Amsia chairman Mustafa Ahmed and the Saudi prince Abdul Rahman Bin Faisal Al Saud, the automaker’s leading investor, signed a term of intentions with the Sergipe government. “The government offers infrastructure facilities and fiscal incentives, and Amsia commits to investing R$ 1 billion (US$ 452 million) in manufacturing. The company is also planning on transferring its headquarters, currently in China, to Brazil,” said Célio Oliveira Martins, the special advisor to the Secretariat for Economic Development, linked to the Ministry of Science and Technology. The Secretariat is responsible for attracting investment into Sergipe.
The agreement was signed by the acting governor Jackson Barreto. The secretary for Economic Development Saumíneo Nascimento also attended the signing ceremony. On Wednesday (26th), Nascimento accompanied the executives to the plot in which the Amsia plant will be built.
According to Martins, Amsia should start making some models within two years. “The entire project should be completed in four years,” he says. The first vehicles to be made should be passenger cars, SUVs and pickup trucks. “Eventually, we will make buses, light and heavy trucks,” says the advisor. The unique feature of Amsia’s vehicles is the fact that they are either electric or (they run on electricity and other fuels at once).
The plant site is located in the municipality of Barra dos Coqueiros, by the Sergipe port. From there, in addition to supplying the Brazilian market, the company intends to ship product to South America, the Middle East and Africa.
According to the advisor, Amsia is also negotiating with the Brazilian Ministry of Development, Industry and Foreign Trade to grant benefits to the company, so it may start importing 25% of the amount of vehicles it plans on making in Brazil, and sell them with the same tax breaks as Brazilian-made autos. “By next year we will be importing,” he said. Martins did not disclose the company’s planned output in Brazil. There are forecasts of 4,000 direct jobs being created.

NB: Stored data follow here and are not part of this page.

/-- What a campaign does with a frame's result (R21, R93, R101, R103, R104, R115, R116, R130, R134, R141): the verdict's count rises, the resume point moves by the step, to PAST when the window
has no next frame, and the frame restart count is 0. The record's last verdict is the code, its visiting mark is clear, and it is SUSPECT when a frame finding is recognised (IN_REPAIR where the
start pass that follows takes its entry up), and otherwise SOUND, its entry gone from the Suspect List. A result of code 0, and an event with no class recognised, change
nothing of the Finding Recorder and leave the campaign as it stands. A finding is logged or made pending with the frame and the number a wrong MARK carried (log entry 29); on CONTINUE, with
the finding logged, the campaign and its lane stay as they are; on HALT, or with the finding pending, the campaign is HELD. -/
def Obligations.ResultsAreCounted : Prop :=
  ∀ (b : Block) (id frame : Nat) (res : FrameResult) (c : Campaign) (r : FrameRecord) (length : Nat) (viaLane : Bool),
    b.campaign id = some c → b.store.record c.slot frame = some r → r.length = some length →
    let v := verdictOf length r.digest res
    let d := b.recorder.judge c.profile c.disregard (conditionsOf length r.digest res)
    let after := b.campaignResult id frame res viaLane
    let next := fun p => if 0 < c.step ∧ p + c.step ≤ c.windowLast then some (p + c.step) else none
    let count := fun (w : Verdict) (n : Nat) => if v = w then n + 1 else n
    let counts : Counts :=
      { sound := count .sound c.counts.sound, damaged := count .damaged c.counts.damaged, missized := count .missized c.counts.missized,
        uncomparable := count .uncomparable c.counts.uncomparable, skipped := c.counts.skipped }
    let frameFinding := ∃ k : FindingClass, 1 ≤ k.number ∧ k.number ≤ 5 ∧ ClassSet.has d.recognised k = true
    let frameNoted := ∃ k : FindingClass, 1 ≤ k.number ∧ k.number ≤ 5 ∧ ClassSet.has d.noted k = true
    let delivered := match res with | .substituted _ n => some n | _ => none
    (v = .sound ∨ d.recognised = 0 →
      after.campaign id = some { c with counts := counts, resumePoint := c.resumePoint.bind next, frameRestarts := 0 } ∧
      after.recorder = b.recorder ∧ after.lanes = b.lanes ∧ after.pool = b.pool) ∧
    (v = .sound → r.queued = false → after.store.record c.slot frame = some { r with state := .sound, detail := none, last := some .sound, visiting := false }) ∧
    (∃ r', after.store.record c.slot frame = some r' ∧ r'.last = some v ∧ r'.visiting = false ∧ r'.length = r.length ∧ r'.digest = r.digest ∧ r'.detail = none ∧
      (¬frameFinding → r'.state = .sound ∧ r'.queued = false ∧ (r.queued = true → after.repair.find { slot := c.slot, frame := frame } = none)) ∧
      (frameFinding → (r'.state = .suspect ∨ (r'.state = .inRepair ∧ r'.queued = true)) ∧ (r.queued = true → r'.queued = true) ∧
        (r.queued = false → ¬(frameNoted ∧ (b.recorder.profiles[d.profile]).enqueue = true) → r'.state = .suspect ∧ r'.queued = false))) ∧
    (v ≠ .sound → d.recognised ≠ 0 →
      (∃ c', after.campaign id = some c' ∧ c'.counts = counts ∧ c'.resumePoint = c.resumePoint.bind next ∧ c'.noted = c.noted ||| d.noted ∧
        (d.outcome = .halt → c'.state = .held ∧ c'.haltCode = d.haltCode ∧ c'.heldCause = some (if b.recorder.logsNow then .finding else .logFull)) ∧
        (d.outcome = .goOn → b.recorder.logsNow = false → c'.state = .held ∧ c'.heldCause = some .logFull) ∧
        (d.outcome = .goOn → b.recorder.logsNow = true → c'.state = c.state ∧ c'.heldCause = c.heldCause ∧ c'.haltCode = c.haltCode ∧ after.lanes = b.lanes ∧ after.pool = b.pool)) ∧
      after.recorder.flags = b.recorder.flags ||| d.noted ∧
      (b.recorder.logsNow = true → after.recorder.nextSequence = b.recorder.nextSequence + 1 ∧ after.recorder.pending = b.recorder.pending ∧
        ∃ f, after.recorder.log.getLast? = some f ∧ f.sequence = some b.recorder.nextSequence ∧ f.cls = (d.loggedClass).getD .annotation ∧ f.recognised = d.recognised ∧
          f.profile = d.profile ∧ f.campaign = c.id ∧ f.lane = c.lane ∧ f.slot = c.slot ∧ f.frame = some frame ∧ f.delivered = delivered ∧ f.verdict = some v ∧
          f.acknowledged = false) ∧
      (b.recorder.logsNow = false → after.recorder.log = b.recorder.log ∧ after.recorder.nextSequence = b.recorder.nextSequence ∧
        ∃ p, after.recorder.pending = b.recorder.pending ++ [p] ∧ p.finding.sequence = none ∧ p.finding.campaign = c.id ∧ p.finding.frame = some frame ∧
          p.finding.delivered = delivered ∧ p.finding.verdict = some v))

Martins claims the state has not made projections regarding the company’s revenues in Sergipe, but notes that it should attract several auto parts industries to the state. “An automaker is the queen of investment. Yazaki, one of the world’s leading electronic parts manufacturing company, has already set up here ten days ago,” he says. According to him, the state is also negotiating with an auto air conditioning factory interested in having a base in Sergipe in order to supply the Amsia plant.